Hi ARM specialists,
I have a question about Cortex-M series pipeline behavior.
According to the page 15 of "ARM Cortex-M Programming Guide to Memory Barrier Instructions Application Note 321", it is described that "Instruction fetch can happen several cycles before decode and execution". If fetch, decode. and execution stages are synchronized, the decode and execution stages would take the same cycles as the fetch stage. If it is true, the long prefetch (or fetch) stage makes performance lower. I think that the prefetch and decode stages are decoupled because the above assumption would be strange.
Is it true? I would like to know the relationship between the prefetch and decode stages of Cortex-M0/M0+/M3/M4. That is, would the prefetch stage latency affect the following stages or not?
Yasuhiko Koumoto.
Hello all,
my intention of this question is I want to know that the prefetch will be performed independently from the corresponding decode and execution stage. I think it is true in Cortex-M0/M3/M4 case. However it is not true in Cortex-M0+ case. Is it true?
I will attache the figure in which my guess of Cortex-M3/M4 pipleline scheme is described. I am lokking forward to the feedback.Best regards,Yasuhiko Koumoto.
Hi yasuhikokoumoto have you managed to solve your problem here? I wonder whether some of our regular contributors might have some thoughts on this.
Hi Tom-san,
No, I have not. It is not a problem but just a question.I think independent prefetch to the prefetch buffer will hide performance decrease by the slow access speed of the instruction flash. If the prefetch buffer has some significance, the pipeline prefetch stage should be decoupled from the decode and execution stages. Is my guess true? I would like to get the comments from the contributors.
Best regards,Yasuhiko Koumoto.
Hi Yasuhiko,
I'm afraid we don't generally publish detailed microarchitectural details like this on any of our cores. The major reason is that we don't want developers to come to rely on particular behaviour which is not architectural but is a feature of a specific implementation.
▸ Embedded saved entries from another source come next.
-- ==== Sys2Proof/Laws/KeptReceive.lean ====
section
/-! SUPPORT. What the operations of Machine/Receive.lean keep (Laws/Kept.lean): one lemma each, cited by the lemmas of what calls
them. -/

namespace Sys2Proof.Machine

set_option maxRecDepth 4000

theorem countPort_kept {s0 : State} {s : State} (hs : Kept s0 s) (code : ℕ) (j : ℕ) (n : ℕ) :
    Kept s0 (countPort s code j n) := by
  unfold countPort
  split
  · exact bumpPort_kept (hs) _ _ _
  · exact hs

theorem provePort_kept {s0 : State} {s : State} (hs : Kept s0 s) (code : ℕ) :
    Kept s0 (provePort s code) := by
  unfold provePort
  split
  · exact requestProof_kept (hs) _ _
  · exact hs

theorem hearOpen_kept {s0 : State} {s : State} (hs : Kept s0 s) (code : ℕ) (gs : List (List Byte)) (m : RxMsg) :
    Kept s0 (hearOpen s code gs m) := by
  unfold hearOpen
  extract_lets -merge -useContext -underBinder +onlyGivenNames h1
  refine Kept.ite ?_ ?_
  · exact countPort_kept (hs) _ _ _
  · refine Kept.ite ?_ ?_
    · exact openSession_kept (hs) _ _ _
    · refine Kept.ite ?_ ?_
      · exact rejectOpen_kept (hs) _ _ _ _
      · split
        · exact hs
        · extract_lets -merge -useContext -underBinder +onlyGivenNames l2
          refine Kept.ite ?_ ?_
          · exact countPort_kept (hs) _ _ _
          · exact openLink_kept (hs) _ _ _

theorem failAuth_kept {s0 : State} {s : State} (hs : Kept s0 s) (e : Endpoint) :
    Kept s0 (failAuth s e) := by
  unfold failAuth
  extract_lets -merge -useContext -underBinder +onlyGivenNames s1
  have h2 : Kept s0 s1 := by
    exact linkMod_kept (hs) _ _
  clear_value s1
  refine Kept.ite ?_ ?_
  · exact h2
  · exact breakLink_kept (h2) _ _

/-- Frames that are placed keep what they must when their place does not wait. -/
theorem hostWrite_kept {s0 : State} {s : State} (h : Kept s0 s) (side : Side) (p : Fin 16) (a : ℕ) (bytes : List Byte) (l : List (ℕ × ℕ)) :
    ∀ r ∈ hostWrite side p a bytes l s, Kept s0 r.1 := by
  induction l generalizing s with
  | nil => rintro _ ⟨⟩; exact h
  | cons st rest ih =>
    rw [hostWrite]
    have hop : ∀ (m : Op Unit), OpKept m → OpKept (awaitPages p st.1 st.2 >>= fun _ => awaitFrame p st.1 >>= fun _ => m) :=
      fun _ hm => OpKept.bind (awaitPages_kept _ _ _) (fun _ => OpKept.bind (awaitFrame_kept _ _) (fun _ => hm))
    split
    · rename_i he
      exact ih (Kept.of_exec he (hop _ (writeStripe_kept _ _ _ _)) h)
    · rename_i he
      have h' := Kept.of_exec he (hop _ (writeStripe_kept _ _ _ _)) h
      split
      · rintro _ ⟨⟩
      · intro r hr
        obtain ⟨r', hr', rfl⟩ := Option.mem_map.mp hr
        exact ih h' r' hr'

theorem placeWrite_kept {s0 : State} {s : State} (h : Kept s0 s) (n : Fin 64) (m : RxMsg) :
    ∀ r ∈ placeWrite s n m, Kept s0 r.1 := by
  unfold placeWrite
  dsimp only
  split
  · rintro _ ⟨⟩; exact h
  · split
    · exact hostWrite_kept h _ _ _ _ _
    · rintro _ ⟨⟩; exact h

theorem hostGranules_kept {s0 : State} {s : State} (h : Kept s0 s) (side : Side) (id : ℕ) (ofs : ℕ) (a : ℕ) (gs : List (ℕ × ℕ)) :
    Kept s0 (hostGranules side id ofs a gs s).2.2 := by
  induction gs generalizing s with
  | nil => exact h
  | cons g gs ih =>
    rw [hostGranules]
    dsimp only
    have hop : OpKept (readGranule id (g.1 / 32 * 32) (a + (g.1 - ofs)) >>= fun d =>
        crossed s (crossIn side (dieOf id ofs) (a + (g.1 - ofs))) d) :=
      OpKept.bind (readGranule_kept _ _ _) (fun _ => crossed_kept _ _ (fun _ => crossIn_kept _ _ _ _) _)
    split
    · rename_i he
      exact ih (Kept.of_exec he hop h)
    · rename_i he
      exact Kept.of_exec he hop h

theorem hostRead_kept {s0 : State} {s : State} (h : Kept s0 s) (side : Side) (p : Fin 16) (ls : List (ℕ × ℕ)) :
    Kept s0 (hostRead side p ls s).2.2 := by
  induction ls generalizing s with
  | nil => exact h
  | cons l ls ih =>
    rw [hostRead]
    cases locate (s.part p).mem l.1 with
    | frame id ofs =>
      have hh := hostGranules_kept (countPage_kept (countAccess_kept h id ofs false true l.2) p l.1) side id ofs l.1
        (granules ofs l.2)
      dsimp only
      split
      · exact ih hh
      · exact hh
    | outside => exact ih h
    | hole => exact ih h

theorem hostReadVerb_kept {s0 : State} {s : State} (hs : Kept s0 s) (n : Fin 64) (v : PartialMsg) :
    Kept s0 (hostReadVerb s n v) := by
  unfold hostReadVerb
  extract_lets -merge -useContext -underBinder +onlyGivenNames e1
  extract_lets -merge -useContext -underBinder +onlyGivenNames a2
  extract_lets -merge -useContext -underBinder +onlyGivenNames part3
  extract_lets -merge -useContext -underBinder +onlyGivenNames len4
  refine Kept.ite ?_ ?_
  · exact sendStatus_kept hs _ _ _
  · split
    · extract_lets -merge -useContext -underBinder +onlyGivenNames r5
      have h6 : Kept s0 (r5).2.2 := by
        unfold r5
        exact hostRead_kept hs _ _ _
      clear_value r5
      extract_lets -merge -useContext -underBinder +onlyGivenNames s7
      have h8 : Kept s0 (s7) := by
        unfold s7
        exact h6
      clear_value s7
      extract_lets -merge -useContext -underBinder +onlyGivenNames s9
      have h10 : Kept s0 (s9) := by
        unfold s9
        exact Kept.ite h8 (sendGranules_kept h8 _ _ _ _)
      clear_value s9
      exact sendStatus_kept h10 _ _ _
    · exact sendStatus_kept hs _ _ _

theorem hostSignal_kept {s0 : State} {s : State} (hs : Kept s0 s) (n : Fin 64) (v : PartialMsg) :
    Kept s0 (hostSignal s n v) := by
  unfold hostSignal
  extract_lets -merge -useContext -underBinder +onlyGivenNames e1
  extract_lets -merge -useContext -underBinder +onlyGivenNames l2
  extract_lets -merge -useContext -underBinder +onlyGivenNames part3
  extract_lets -merge -useContext -underBinder +onlyGivenNames rso4
  extract_lets -merge -useContext -underBinder +onlyGivenNames other5
  extract_lets -merge -useContext -underBinder +onlyGivenNames st6
  extract_lets -merge -useContext -underBinder +onlyGivenNames s7
  have h8 : Kept s0 s7 := by
    refine Kept.ite ?_ ?_
    · exact applyRemote_kept (hs) _ _ _
    · exact hs
  clear_value s7
  exact sendStatus_kept (h8) _ _ _

theorem dumpReadVerb_kept {s0 : State} {s : State} (hs : Kept s0 s) (n : Fin 64) (v : PartialMsg) :
    Kept s0 (dumpReadVerb s n v) := by
  unfold dumpReadVerb
  extract_lets -merge -useContext -underBinder +onlyGivenNames e1
  extract_lets -merge -useContext -underBinder +onlyGivenNames ofs2
  extract_lets -merge -useContext -underBinder +onlyGivenNames len3
  refine Kept.ite ?_ ?_
  · exact sendStatus_kept (hs) _ _ _
  · refine Kept.ite ?_ ?_
    · exact sendStatus_kept (hs) _ _ _
    · refine Kept.ite ?_ ?_
      · exact sendStatus_kept (hs) _ _ _
      · exact sendStatus_kept (sendGranules_kept (hs) _ _ _ _) _ _ _

theorem jobVerb_kept {s0 : State} {s : State} (hs : Kept s0 s) (n : Fin 64) (psn : ℕ) (part : ℕ) (j : JobVerb) :
    Kept s0 (jobVerb s n psn part j) := by
  unfold jobVerb
  extract_lets -merge -useContext -underBinder +onlyGivenNames e1
  extract_lets -merge -useContext -underBinder +onlyGivenNames l2
  exact Kept.ite (verbIntake_kept hs _ _) (sendStatus_kept hs _ _ _)

theorem sessionVerb_kept {s0 : State} {s : State} (hs : Kept s0 s) (n : Fin 64) (v : PartialMsg) :
    Kept s0 (sessionVerb s n v) := by
  unfold sessionVerb
  extract_lets -merge -useContext -underBinder +onlyGivenNames e1
  extract_lets -merge -useContext -underBinder +onlyGivenNames key2
  extract_lets -merge -useContext -underBinder +onlyGivenNames bytes3
  refine Kept.ite ?_ ?_
  · exact sendReject_kept hs _ _ _ _
  · split
    · exact jobVerb_kept hs _ _ _ _
    · split
      · exact sendStatus_kept hs _ _ _
      · exact hostReadVerb_kept hs _ _
      · exact hostSignal_kept hs _ _
      · exact dumpReadVerb_kept hs _ _
      · extract_lets -merge -useContext -underBinder +onlyGivenNames r4
        have h5 : Kept s0 (r4).1 := by
          unfold r4
          exact connSet_kept hs _ _
        clear_value r4
        exact sendStatus_kept h5 _ _ _
      · extract_lets -merge -useContext -underBinder +onlyGivenNames r6
        have h7 : Kept s0 (r6).1 := by
          unfold r6
          exact commSet_kept hs _
        clear_value r6
        exact sendStatus_kept h7 _ _ _
      · exact frameAccesses_kept hs _ _

theorem closeEffect_kept {s0 : State} {s : State} (hs : Kept s0 s) (e : Endpoint) :
    Kept s0 (closeEffect s e) := by
  unfold closeEffect
  exact closeLink_kept (sendFrame_kept (hs) _ _ _ _ _) _

theorem sessionEffect_kept {s0 : State} {s : State} (hs : Kept s0 s) (n : Fin 64) (m : RxMsg) :
    Kept s0 (sessionEffect s n m) := by
  unfold sessionEffect
  extract_lets -merge -useContext -underBinder +onlyGivenNames e1
  split
  · exact hs
  · exact closeEffect_kept (hs) _
  · exact closeLink_kept (hs) _
  · exact hs
  · extract_lets -merge -useContext -underBinder +onlyGivenNames s2
    have h3 : Kept s0 s2 := by
      refine Kept.ite ?_ ?_
      · exact linkMod_kept (hs) _ _
      · exact hs
    clear_value s2
    extract_lets -merge -useContext -underBinder +onlyGivenNames v4
    refine Kept.ite ?_ ?_
    · exact sessionVerb_kept (linkMod_kept (h3) _ _) _ _
    · exact linkMod_kept (h3) _ _

theorem connEffect_kept {s0 : State} {s : State} (hs : Kept s0 s) (e : Endpoint) (m : RxMsg) :
    Kept s0 (connEffect s e m) := by
  unfold connEffect
  refine Kept.ite ?_ ?_
  · exact sendReject_kept hs _ _ _ _
  · split
    · exact openAckEffect_kept hs _ _
    · exact closeEffect_kept hs _
    · exact closeLink_kept hs _
    · exact signalEffect_kept hs _ _
    · exact sendDataEffect_kept hs _ _
    · exact collDataEffect_kept hs _ _
    · exact sendRtsEffect_kept hs _ _
    · exact sendCtsEffect_kept hs _ _
    · exact rejectEffect_kept hs _ _
    · exact sendReject_kept hs _ _ _ _

theorem frameEffect_kept {s0 : State} {s : State} (hs : Kept s0 s) (e : Endpoint) (m : RxMsg) :
    Kept s0 (frameEffect s e m) := by
  unfold frameEffect
  split
  · exact sessionEffect_kept (hs) _ _
  · exact connEffect_kept (hs) _ _

theorem settleLink_kept {s0 : State} {s : State} (hs : Kept s0 s) (e : Endpoint) (p : Fin 16) :
    Kept s0 (settleLink s e p) := by
  unfold settleLink
  split
  · exact settle_kept hs _
  · exact hs

theorem takeFrameEffect_kept {s0 : State} {s : State} (hs : Kept s0 s) (e : Endpoint) (m : RxMsg) :
    Kept s0 (takeFrameEffect s e m) := by
  unfold takeFrameEffect
  extract_lets -merge -useContext -underBinder +onlyGivenNames l1
  extract_lets -merge -useContext -underBinder +onlyGivenNames s2
  have h3 : Kept s0 (s2) := by
    unfold s2
    exact linkSet_kept hs _ _
  clear_value s2
  extract_lets -merge -useContext -underBinder +onlyGivenNames s4
  have h5 : Kept s0 (s4) := by
    unfold s4
    exact frameEffect_kept h3 _ _
  clear_value s4
  exact settleLink_kept (Kept.ite (noteAck_kept h5 _ _) h5) _ _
Since different implementations of the same architecture may have quite significantly different behaviour when it comes to things like precise timing and pipeline behaviour, it makes sense for developers not to rely on specific behaviour as it may change at some point in the future.
Hope this helps.
Chris
Hello Chris-san,
thank you for your reply.As mentioned above, my guess comes from the document "ARM Cortex-M Programming Guide to Memory Barrier Instructions Application Note 321".Also I believe that ARM would have the good solution for the performance decrease when Cortex-M fetches instructions from the slower flash memory.However, I understood ARM situation.I would close this case.